Darko Milicic: I don’t know what to say. It was bad, really bad. It was literally a nightmare before I heard that I was traded. That situation really started getting to me mentally this season.

Do you hold any grudges against the Pistons organization?

DM: No, there’s no point in that. But I am disappointed with numerous promises they made – especially before the start of this regular season. I think that I didn’t quite shine during the preseason, but I think I played solid basketball and that I deserved to get some kind of chance at the beginning of the regular season. They basically turned the lights off me after the preseason.
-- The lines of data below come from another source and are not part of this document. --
-- ==== Sys2Proof/Laws/Units.lean ====
section
/-! SUPPORT. What the unit functions do from a legal carried level: the new carried level is legal (R21) and on three bits (R5), a success
emits UOUT elements (R54), an encoder's in the alphabet (R165), and a decoder's error is one of R187's. -/

namespace Sys2Proof.Machine

/-- An encoder of unit size 1 (R120 to R127). -/
theorem encoder_one_legal {S : Scheme} {f} (h : encoder S = .one f) {L : Int} (b : Bit) (hL : carries .enc S L) :
    ∃ L' o, f L b = .ok (L', o) ∧ carries .enc S L' ∧ (-4 ≤ L' ∧ L' ≤ 3) ∧ o.length = unitOut .enc S ∧ ∀ v ∈ o, v ∈ alphabet S := by
  cases S <;> simp only [encoder, UnitFn.one.injEq, reduceCtorEq] at h <;> subst h <;> simp only [carries] at hL <;>
    first
      | (rcases hL with rfl | rfl <;> cases b <;>
          exact ⟨_, _, rfl, by simp only [carries]; decide, by decide, by decide, by decide⟩)
      | (subst hL; cases b <;> exact ⟨_, _, rfl, by simp only [carries], by decide, by decide, by decide⟩)

/-- The encoder of unit size 2 (R128). -/
theorem encoder_two_legal {S : Scheme} {f} (h : encoder S = .two f) {L : Int} (b0 b1 : Bit) (hL : carries .enc S L) :
    ∃ L' o, f L b0 b1 = .ok (L', o) ∧ carries .enc S L' ∧ (-4 ≤ L' ∧ L' ≤ 3) ∧ o.length = unitOut .enc S ∧ ∀ v ∈ o, v ∈ alphabet S := by
  cases S <;> simp only [encoder, UnitFn.two.injEq, reduceCtorEq] at h
  subst h
  refine ⟨_, _, rfl, ?_⟩
  simp only [carries] at hL ⊢
  rcases hL with rfl | rfl | rfl | rfl <;> cases b0 <;> cases b1 <;> decide

/-- A decoder of unit size 1 (R140 to R142, R146 to R148). -/
theorem decoder_one_legal {S : Scheme} {f} (h : decoder S = .one f) {L v : Int} (hL : carries .dec S L) (hv : -4 ≤ v ∧ v ≤ 3) :
    (∃ L' o, f L v = .ok (L', o) ∧ carries .dec S L' ∧ (-4 ≤ L' ∧ L' ≤ 3) ∧ o.length = unitOut .dec S) ∨
    (∃ e, f L v = .error e ∧ e ∈ callErrors .truncate .dec S) := by
  cases S <;> simp only [decoder, UnitFn.one.injEq, reduceCtorEq] at h <;> subst h <;>
    simp [carries, decUni, decNrzl, decNrzi, decAmi, decPst, dec2B1Q, unitOut, callErrors] at hL ⊢
  · simp [hL]
  · simp [hL]
  · split <;> simp <;> omega
  · split
    · simp; omega
    · split
      · simp; omega
      · simp
  · simp [hL]
  · split
    · simp; omega
    · simp_all

/-- A decoder of unit size 2 (R143 to R145). -/
theorem decoder_two_legal {S : Scheme} {f} (h : decoder S = .two f) {L a c : Int} (hL : carries .dec S L) (hc : -4 ≤ c ∧ c ≤ 3) :
    (∃ L' o, f L a c = .ok (L', o) ∧ carries .dec S L' ∧ (-4 ≤ L' ∧ L' ≤ 3) ∧ o.length = unitOut .dec S) ∨
    (∃ e, f L a c = .error e ∧ e ∈ callErrors .truncate .dec S) := by
  cases S <;> simp only [decoder, UnitFn.two.injEq, reduceCtorEq] at h <;> subst h <;>
    simp [carries, decRz, decMan, decDman, unitOut, callErrors] at hL ⊢
  · simp [hL]
  · split
    · simp [hL]
    · split <;> simp [hL]
  · omega

/-- Whatever the carried level, an encoder emits UOUT samples (R54, R120 to R127). -/
theorem encoder_one_length {S : Scheme} {f} (h : encoder S = .one f) {L L' : Int} {b : Bit} {o : List Int}
    (hf : f L b = .ok (L', o)) : o.length = unitOut .enc S := by
  cases S <;> simp only [encoder, UnitFn.one.injEq, reduceCtorEq] at h <;> subst h <;> cases b <;> cases hf <;> rfl

/-- R54, R128. -/
theorem encoder_two_length {S : Scheme} {f} (h : encoder S = .two f) {L L' : Int} {b0 b1 : Bit} {o : List Int}
    (hf : f L b0 b1 = .ok (L', o)) : o.length = unitOut .enc S := by
  cases S <;> simp only [encoder, UnitFn.two.injEq, reduceCtorEq] at h
  subst h; cases hf; rfl

/-- Whatever the carried level, a decoder that succeeds emits UOUT bits (R54, R140 to R142, R146 to R148). -/
theorem decoder_one_length {S : Scheme} {f} (h : decoder S = .one f) {L v L' : Int} {o : List Bit}
    (hf : f L v = .ok (L', o)) : o.length = unitOut .dec S := by
  cases S <;> simp only [decoder, UnitFn.one.injEq, reduceCtorEq] at h <;> subst h <;>
    simp only [decUni, decNrzl, decNrzi, decAmi, decPst, dec2B1Q] at hf <;> (repeat' split at hf) <;> cases hf <;> rfl

/-- R54, R143 to R145. -/
theorem decoder_two_length {S : Scheme} {f} (h : decoder S = .two f) {L a c L' : Int} {o : List Bit}
    (hf : f L a c = .ok (L', o)) : o.length = unitOut .dec S := by
  cases S <;> simp only [decoder, UnitFn.two.injEq, reduceCtorEq] at h <;> subst h <;>
    simp only [decRz, decMan, decDman] at hf <;> (repeat' split at hf) <;> cases hf <;> rfl

theorem unitOut_pos (d : Dir) (S : Scheme) : 0 < unitOut d S := by cases d <;> cases S <;> decide

/-- The mux has an encoder of unit size 1 where R54 says so. -/
theorem unitIn_encoder_one {S : Scheme} {f} (h : encoder S = .one f) : unitIn .enc S = 1 := by
  cases S <;> first | rfl | (simp [encoder] at h)

/-- R54, R96. -/
theorem unitIn_encoder_two {S : Scheme} {f} (h : encoder S = .two f) : unitIn .enc S = 2 := by
  cases S <;> first | rfl | (simp [encoder] at h)

/-- R54, R96. -/
theorem unitIn_decoder_one {S : Scheme} {f} (h : decoder S = .one f) : unitIn .dec S = 1 := by
  cases S <;> first | rfl | (simp [decoder] at h)

/-- R54, R96. -/
theorem unitIn_decoder_two {S : Scheme} {f} (h : decoder S = .two f) : unitIn .dec S = 2 := by
  cases S <;> first | rfl | (simp [decoder] at h)

end Sys2Proof.Machine
end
No explanation, no nothing… 

Isn’t it logical not to play the first two years on a team that went to the NBA Finals twice in a row, especially considering that the two coaches you had in Detroit played a rotation of seven, eight guys at most?

DM: I really don’t want to think about that anymore. That is a past tense for me. I start from the beginning here in Orlando. I just need to get into playing shape as soon as I can and not worry about Detroit anymore.

For the first time in your NBA career, you are playing significant minutes in the fourth quarter. Is that a completely new experience for you?

DM: Yes, it is. It feels so good. It is such a great feeling when you understand that the coach believes in you and that he is giving you a chance to play in the clutch minutes down the stretch. Now it’s up to me. It will take me some time to get back in the shape I once was. Two and a half years of not playing took their toll. My basketball feeling has simply being lost by me not playing. But it’s up to me to get it back with hard work and playing as well as possible.

Do you think it was bad for your career to be drafted by Pistons in 2003?

DM: That’s a tough question. I never got to play in Detroit. I came to the NBA to play… On the other hand, I was extremely happy to be on a team with such great teammates. Every single guy on the team – Joe Dumars, the coaching staff that worked with me – everybody was just great…

What specifically did you lose by not playing in Detroit?

DM: I lost the feeling you can get only by playing. On the other side, I had a precious opportunity to play and practice with all those great players in Detroit. But you lose that orientation on the court – when you should pass, when you should take the shot… As soon as I get that decision process in order, everything is going to be just fine.

Did you already move out completely from Detroit?

DM: Yes! That’s a good thing about NBA, since your new team organizes the move very efficiently. I sold both my houses in Detroit, and I don’t want to leave a single thing that I own over there. I sold all cars other than one Mercedes coupe. 

How does life in Orlando look like so far?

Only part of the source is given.